◆ **Task details**
Return only those lines of the records below in which "tabGet" appears.

(Stored items)
——

-- ==== Sys2Proof/Machine/RegMap.lean ====
section
/-! DEFINITION. The register map: a name for every field of the register tables of the chapters (generated from the
spec's tables; each carries the rule it stands in), the rows that say which bits of a register take writes (R7) and
what it holds at reset, and the lookup of a row by the register's key. A key is the byte address above
0x20_0000_0000 (R24); the L2 control registers of R172 take the keys from 22 * 0x10_0000. -/
namespace Sys2Proof.Machine

/-- A field of a register: the key of its register, its lowest bit and its width. -/
structure Fld where
  key : Nat
  lo : Nat
  w : Nat
deriving DecidableEq, Repr

/-- A row of a register map: offset in the block, two strides with their counts, the bits of the types RW or RWS, WK
and W1C (R7), the reset value, and whether the register is a saturating event counter (R483). -/
structure RegRow where
  off : Nat
  s1 : Nat
  n1 : Nat
  s2 : Nat
  n2 : Nat
  rw : Nat
  wk : Nat
  w1c : Nat
  reset : Nat
  cnt : Bool
deriving DecidableEq, Repr

namespace F
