-- ==== Sys2Proof/Machine/Ops.lean ====
section
/-! DEFINITION. The operations that every family shares: sparse tables, cells of memory, bit fields, registers and
their fields, event counters, time, free values, fault records and check values. -/
namespace Sys2Proof.Machine

/-! ### Sparse tables -/

/-- The entry of key `k`, if the table holds one. -/
def tabGet? {α : Type} : Tab α → Nat → Option α
  | [], _ => none
  | (j, a) :: t, k => if j = k then some a else tabGet? t k

/-- The entry of key `k`, or the default. -/
def tabGet {α : Type} (d : α) (t : Tab α) (k : Nat) : α := (tabGet? t k).getD d

/-- The table with entry `a` at key `k`. -/
def tabSet {α : Type} : Tab α → Nat → α → Tab α
  | [], k, a => [(k, a)]
  | (j, b) :: t, k, a =>
    if k < j then (k, a) :: (j, b) :: t
    else if k = j then (k, a) :: t
    else (j, b) :: tabSet t k a

/-- The table without an entry at key `k`. -/
def tabErase {α : Type} : Tab α → Nat → Tab α
  | [], _ => []
  | (j, b) :: t, k => if j = k then tabErase t k else (j, b) :: tabErase t k

/-! ### Cells: memories in canonical form -/

/-- The byte at address `a` of a memory whose unlisted bytes read `d`. -/
def cellGet (d : Byte) : List Host.Cell → Nat → Byte
  | [], _ => d
  | (b, w) :: m, a => if b = a then w else cellGet d m a

/-- The memory with byte `v` at address `a`: addresses stay rising, and a byte equal to `d` is not listed. -/
def cellSet (d : Byte) : List Host.Cell → Nat → Byte → List Host.Cell
  | [], a, v => if v = d then [] else [(a, v)]
  | (b, w) :: m, a, v =>
    if a < b then (if v = d then (b, w) :: m else (a, v) :: (b, w) :: m)
    else if a = b then (if v = d then m else (a, v) :: m)
    else (b, w) :: cellSet d m a v

/-- `vs` written from address `a` on. -/
def cellWrite (d : Byte) (m : List Host.Cell) (a : Nat) : List Byte → List Host.Cell
  | [] => m
  | v :: vs => cellWrite d (cellSet d m a v) (a + 1) vs

/-- `n` bytes read from address `a` on. -/
def cellRead (d : Byte) (m : List Host.Cell) (a : Nat) : Nat → List Byte
  | 0 => []
  | n + 1 => cellGet d m a :: cellRead d m (a + 1) n

/-- The canonical form of a memory whose unlisted bytes read `d`: addresses strictly rising, no entry equal to `d`. -/
def cellsWf (d : Byte) : List Host.Cell → Bool
  | [] => true
  | [(_, w)] => w != d
  | (a, v) :: (b, w) :: m => v != d && decide (a < b) && cellsWf d ((b, w) :: m)

/-! ### Bits and bytes -/

/-- Bits [lo + w − 1 : lo] of `n` (R5). -/
def bits (n lo w : Nat) : Nat := n / 2 ^ lo % 2 ^ w

/-- Bit `i` of `n`. -/
def bitAt (n i : Nat) : Bool := n / 2 ^ i % 2 = 1

/-- `n` with bit `i` made `b`. -/
def setBit (n i : Nat) (b : Bool) : Nat :=
  if bitAt n i = b then n else if b then n + 2 ^ i else n - 2 ^ i

/-- Number of ones among bits 0 to k − 1. -/
def popCount (n : Nat) : Nat → Nat
  | 0 => 0
  | k + 1 => popCount n k + n / 2 ^ k % 2

/-- `n` read as a signed number of `w` bits. -/
def sint (w n : Nat) : Int :=
  let m := n % 2 ^ w
  if m < 2 ^ (w - 1) then (m : Int) else (m : Int) - 2 ^ w

/-- `i` modulo 2^w. -/
def uint (w : Nat) (i : Int) : Nat := (i % (2 ^ w : Nat)).toNat

/-- Little-endian value of a list of bytes (R5). -/
def leNat : List Byte → Nat
  | [] => 0
  | b :: bs => b.toNat + 256 * leNat bs

/-- The low `n` bytes of `v`, least significant first (R5). -/
def leBytes (v : Nat) : Nat → List Byte
  | 0 => []
  | n + 1 => BitVec.ofNat 8 (v % 256) :: leBytes (v / 256) n

/-- Big-endian value of a list of bytes, as network headers hold it. -/
def beNat (bs : List Byte) : Nat := bs.foldl (fun n b => n * 256 + b.toNat) 0

/-- The low `n` bytes of `v`, most significant first. -/
def beBytes (v n : Nat) : List Byte := (leBytes v n).reverse

/-- Bytes `i` to `i + n − 1` of a list, zeros beyond its end. -/
def slice (bs : List Byte) (i n : Nat) : List Byte :=
  let t := (bs.drop i).take n
  t ++ List.replicate (n - t.length) 0

/-- Entry `i` of a list with a default. -/
def nth {α : Type} (d : α) (l : List α) (i : Nat) : α := l.getD i d

/-- Whether `n` is a sequence number later than `m` among numbers of `w` bits (R484). -/
def seqLater (w n m : Nat) : Bool :=
  let d := (n + 2 ^ w - m % 2 ^ w) % 2 ^ w
  1 ≤ d && d < 2 ^ (w - 1)

/-- Bounds of a field that reads as the nearer end outside its range. -/
def clamp (lo hi n : Nat) : Nat := max lo (min hi n)

/-- n / d rounded up. -/
def divUp (n d : Nat) : Nat := (n + d - 1) / d

/-! ### Check values (R41, R473) -/

/-- One bit of a reflected CRC with polynomial `p`. -/
def crcBitR (p c : Nat) : Nat := if c % 2 = 1 then (c / 2) ^^^ p else c / 2

/-- One bit of a CRC of `w` bits, most significant bit first. -/
def crcBitF (w p c : Nat) : Nat :=
  if c / 2 ^ (w - 1) % 2 = 1 then ((c * 2) % 2 ^ w) ^^^ p else (c * 2) % 2 ^ w

/-- `f` applied `n` times. -/
def iter {α : Type} (f : α → α) : Nat → α → α
  | 0, a => a
  | n + 1, a => iter f n (f a)

/-- A byte into a reflected CRC. -/
def crcByteR (p c : Nat) (b : Byte) : Nat := iter (crcBitR p) 8 (c ^^^ b.toNat)

/-- A byte into an unreflected CRC of `w` bits. -/
def crcByteF (w p c : Nat) (b : Byte) : Nat := iter (crcBitF w p) 8 (c ^^^ (b.toNat * 2 ^ (w - 8)))

/-- CRC-32C state after the bytes, from state `c` (reflected 0x1EDC_6F41). -/
def crc32cFrom (c : Nat) (bs : List Byte) : Nat := bs.foldl (crcByteR 0x82F63B78) c

/-- CRC-32C of the bytes (R41). -/
def crc32c (bs : List Byte) : Nat := crc32cFrom 0xFFFFFFFF bs ^^^ 0xFFFFFFFF

/-- Width in bytes of a code of R473. -/
def polyWidth : Nat → Nat
  | 0 => 4
  | 1 => 4
  | 2 => 2
  | _ => 1

/-- Initial state of a code of R473. -/
def polyInit : Nat → Nat
  | 0 => 0xFFFFFFFF
  | 1 => 0xFFFFFFFF
  | 2 => 0xFFFF
  | _ => 0xFF

/-- State of a code of R473 after the bytes. -/
def polyFrom (p c : Nat) (bs : List Byte) : Nat :=
  match p with
  | 0 => crc32cFrom c bs
  | 1 => bs.foldl (crcByteR 0xEDB88320) c
  | 2 => bs.foldl (crcByteF 16 0x1021) c
  | _ => bs.foldl (crcByteF 8 0x2F) c

/-- Final XOR of a code of R473. -/
def polyFinal (p c : Nat) : Nat :=
  match p with
  | 0 => c ^^^ 0xFFFFFFFF
  | 1 => c ^^^ 0xFFFFFFFF
  | 2 => c
  | _ => c ^^^ 0xFF

/-! ### Registers -/

/-- The field's value in a register word. -/
def Fld.of (f : Fld) (r : Word) : Nat := bits r.toNat f.lo f.w

/-- The register word with the field made `v`. -/
def Fld.ins (f : Fld) (r : Word) (v : Nat) : Word :=
  let n := r.toNat
  BitVec.ofNat 32 (n - bits n f.lo f.w * 2 ^ f.lo + v % 2 ^ f.w * 2 ^ f.lo)

/-- The stored word of a key, 0 without one. -/
def rawReg (t : Tab Word) (key : Nat) : Word := tabGet 0 t key

/-- Layout of the context that `key` lies in (R260, R261): 0 the layout of R262, 1 video TX, 2 audio RX, 3 audio TX. -/
def ctxLayout (t : Tab Word) (key : Nat) : Nat :=
  if isCtxOwn key then
    let base := key - key % 0x80
    match (rawReg t base).toNat % 16 with
    | 3 => 2
    | 5 => if (rawReg t (base + 0x0C)).toNat % 4 = 1 then 3 else 1
    | _ => 0
  else 0

/-- The stored value of the register at `key`: what was last written, or its reset value (R6, R7). -/
def State.reg (s : State) (key : Nat) : Word :=
  match tabGet? s.regs key with
  | some w => w
  | none => BitVec.ofNat 32 (regReset (ctxLayout s.regs key) key)

/-- The state with the register at `key` storing `w`. -/
def State.setReg (s : State) (key : Nat) (w : Word) : State := { s with regs := tabSet s.regs key w }

/-- The stored value of a field. -/
def State.get (s : State) (f : Fld) : Nat := f.of (s.reg f.key)

/-- The state with a field made `v`; the register's other bits stay. -/
def State.put (s : State) (f : Fld) (v : Nat) : State := s.setReg f.key (f.ins (s.reg f.key) v)

/-- A field of one bit. -/
def State.on (s : State) (f : Fld) : Bool := s.get f = 1

/-- The state with a field of one bit made `b`. -/
def State.putB (s : State) (f : Fld) (b : Bool) : State := s.put f (if b then 1 else 0)

/-- Bit `i` of the register of a field. -/
def State.bit (s : State) (f : Fld) (i : Nat) : Bool := bitAt (s.get f) i

/-- The state with bit `i` of a field made `b`. -/
def State.putBit (s : State) (f : Fld) (i : Nat) (b : Bool) : State := s.put f (setBit (s.get f) i b)

/-- A 64-bit register (R573). -/
def State.get64 (s : State) (key : Nat) : Nat := (s.reg key).toNat + 2 ^ 32 * (s.reg (key + 4)).toNat

/-- The state with a 64-bit register made `v`. -/
def State.put64 (s : State) (key v : Nat) : State :=
  (s.setReg key (BitVec.ofNat 32 v)).setReg (key + 4) (BitVec.ofNat 32 (v / 2 ^ 32))

/-- A field read as a signed number. -/
def State.getI (s : State) (f : Fld) : Int := sint f.w (s.get f)

/-- The state with a field holding a signed number. -/
def State.putI (s : State) (f : Fld) (v : Int) : State := s.put f (uint f.w v)

/-- An event counted by the saturating counter at a field's register (R483). -/
def State.bump (s : State) (f : Fld) : State :=
  let n := (s.reg f.key).toNat
  s.setReg f.key (if 2 ^ 31 - 1 ≤ n then 0xFFFFFFFF else BitVec.ofNat 32 (n + 1))

/-- `n` events counted by a saturating counter. -/
def State.bumpN (s : State) (f : Fld) (n : Nat) : State :=
  if n = 0 then s else
  let m := (s.reg f.key).toNat
  s.setReg f.key (if 2 ^ 31 ≤ m + n then 0xFFFFFFFF else BitVec.ofNat 32 (m + n))

/-! ### Time -/

/-- PIXEL clocks in a microsecond, a millisecond and a second (R11). -/
def clkUs : Nat := 1200
def clkMs : Nat := 1200000
def clkS : Nat := 1200000000

/-- NET clock edges up to a PIXEL clock: 390.625 MHz against 1.2 GHz (R11). -/
def netEdges (pix : Nat) : Nat := pix * 1000 / 3072

/-- One nanosecond of the network time, which is held in a fraction of 2^-32 ns (R393). -/
def nsUnit : Nat := 2 ^ 32

/-- Network time in TAI ns (R393). -/
def State.time64 (s : State) : Nat := s.time.acc / nsUnit % 2 ^ 64

/-- What a NET clock adds to the network time at the applied rate, 2.56 ns × (1 + RATE × 10^-12) in 2^-32 ns, to the nearest
(R393). Mark: DESIGN CHOICE, log entry 135. -/
def State.netStep (s : State) : Nat := roundDiv (256 * nsUnit * (1000000000000 + s.getI F.TIME_RATE).toNat) 100000000000000

/-- Network time `d` PIXEL clocks ago, at the rate now applied. -/
def State.timeAgo (s : State) (d : Nat) : Nat :=
  (s.time.acc - (netEdges s.time.pix - netEdges (s.time.pix - d)) * s.netStep) / nsUnit % 2 ^ 64

/-- TIME64 in µs modulo 2^32 (R392). -/
def stampOf (t64 : Nat) : Nat := t64 / 1000 % 2 ^ 32

/-- STAMP32 now. -/
def State.stamp32 (s : State) : Nat := stampOf s.time64

/-- NET is lost (R16). -/
def State.netLost (s : State) : Bool := bitAt s.power.domLost 6

/-- `t` PIXEL clocks pass: TIME64 grows at every NET clock edge (R393), and stands while NET is lost (R509). -/
def State.advance (s : State) (t : Nat) : State :=
  let pix := s.time.pix + t
  let n := if s.netLost then 0 else netEdges pix - netEdges s.time.pix
  { s with time := { s.time with pix := pix, acc := (s.time.acc + n * s.netStep) % (2 ^ 64 * nsUnit) } }

/-- A free value of `w` bits, and the state that has used it up (log entry 2). -/
def State.freeVal (s : State) (w : Nat) : Nat × State :=
  ((Config.freeValue s.free).toNat % 2 ^ w, { s with free := s.free + 1 })

/-- `n` bytes of free values. -/
def State.freeBytes (s : State) : Nat → List Byte × State
  | 0 => ([], s)
  | n + 1 =>
    let (f, s) := s.freeVal 8
    let (l, s) := s.freeBytes n
    (leBytes f 1 ++ l, s)

/-! ### Fault records (R479 to R483) -/

/-- The register block, in the order of R24, whose unit logs a class (R479). -/
def classUnit (cls detail : Nat) : Nat :=
  if cls ≤ 0x08 then 16
  else if cls ≤ 0x0A then 17
  else if cls ≤ 0x0D then 18
  else if cls ≤ 0x0F then 21
  else if cls ≤ 0x13 then 20
  else if cls ≤ 0x1F then 0
  else if cls ≤ 0x2F then 13
  else if cls ≤ 0x3F then 9
  else if cls ≤ 0x48 then 5
  else if cls ≤ 0x4E then 6
  else if cls = 0x4F then (if 9 ≤ bits detail 24 8 then 8 else 7)
  else if cls = 0x50 || (cls = 0x51 && bits detail 16 8 = 4) || cls = 0x53 || cls = 0x58 || cls = 0x59 then 10
  else if cls ≤ 0x57 then 11
  else if cls ≤ 0x5F then 12
  else if cls ≤ 0x6F then 4
  else if cls ≤ 0x77 then 2
  else if cls ≤ 0x7B then 0
  else if cls ≤ 0x7F then 3
  else if cls ≤ 0x8F then 1
  else if cls ≤ 0x9F then 14
  else if cls ≤ 0xAF then 15
  else if cls ≤ 0xB8 then 19
  else 0

/-- The eight words of a record (R479). -/
def Rec.words (r : Rec) : List Word :=
  [BitVec.ofNat 32 r.stamp, BitVec.ofNat 32 (r.unit % 256 + 0x100 * (r.cls % 256) + 0x10000 * (r.rseq % 0x10000)),
   BitVec.ofNat 32 r.addr1, BitVec.ofNat 32 (r.addr1 / 2 ^ 32), BitVec.ofNat 32 r.addr2, BitVec.ofNat 32 (r.addr2 / 2 ^ 32),
   BitVec.ofNat 32 r.detail, BitVec.ofNat 32 (r.detail / 2 ^ 32)]

/-- The 32 bytes of a record (R479). -/
def Rec.bytes (r : Rec) : List Byte := (r.words.map (fun w => leBytes w.toNat 4)).flatten

/-- Words stored in consecutive registers. -/
def State.setRegs (s : State) (key : Nat) : List Word → State
  | [] => s
  | w :: ws => (s.setReg key w).setRegs (key + 4) ws

/-- Whether a record of `cls` with rate-limit key `x` is suppressed (R482). -/
def State.suppressed (s : State) (cls x : Nat) : Bool :=
  match tabGet? s.log.last (cls * 2 ^ 40 + x) with
  | none => false
  | some t => 0 ≤ sint 32 (s.stamp32 + 2 ^ 32 - t) && sint 32 (s.stamp32 + 2 ^ 32 - t) ≤ 1000000

/-- A fault record is raised (R481 to R483). `lim` is the key X of a limit 'at most once per X per second'. -/
def State.raise (s : State) (cls a1 a2 detail : Nat) (lim : Option Nat := none) : State :=
  let now := s.stamp32
  let supp := match lim with
    | none => false
    | some x => s.suppressed cls x
  let rseq := s.get F.FAULT_NEXT_RSEQ
  let s := (s.bump (F.FAULT_CLASS_COUNT (cls % 256))).putBit (F.FAULT_CLASS_SEEN (cls % 256 / 32)) (cls % 32) true
  let r : Rec := ⟨now, classUnit cls detail, cls, if supp then (rseq + 0xFFFF) % 0x10000 else rseq, a1, a2, detail⟩
  let s := (s.setRegs (F.FAULT_LAST 0).key r.words).putB F.FAULT_LAST_STATE_SUPPRESSED supp
  let s := { s with log := { s.log with recent := (r :: s.log.recent).take 8 } }
  if supp then s.bump F.FAULT_SUPPRESSED
  else
    let s := s.put F.FAULT_NEXT_RSEQ (rseq + 1)
    let s := match lim with
      | none => s
      | some x => { s with log := { s.log with last := tabSet s.log.last (cls * 2 ^ 40 + x) now } }
    if s.log.queue.length < 256 then { s with log := { s.log with queue := s.log.queue ++ [r] } }
    else { s.bump F.FAULT_LOST with log := { s.log with lost := s.log.lost + 1 } }

end Sys2Proof.Machine
end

——

◆ **Your solution**
def tabGet? {α : Type} : Tab α → Nat → Option α
  | (j, a) :: t, k => if j = k then some a else tabGet? t k
def tabGet {α : Type} (d : α) (t : Tab α) (k : Nat) : α := (tabGet? t k).getD d
def rawReg (t : Tab Word) (key : Nat) : Word := tabGet 0 t key
  match tabGet? s.regs key with
  match tabGet? s.log.last (cls * 2 ^ 40 + x) with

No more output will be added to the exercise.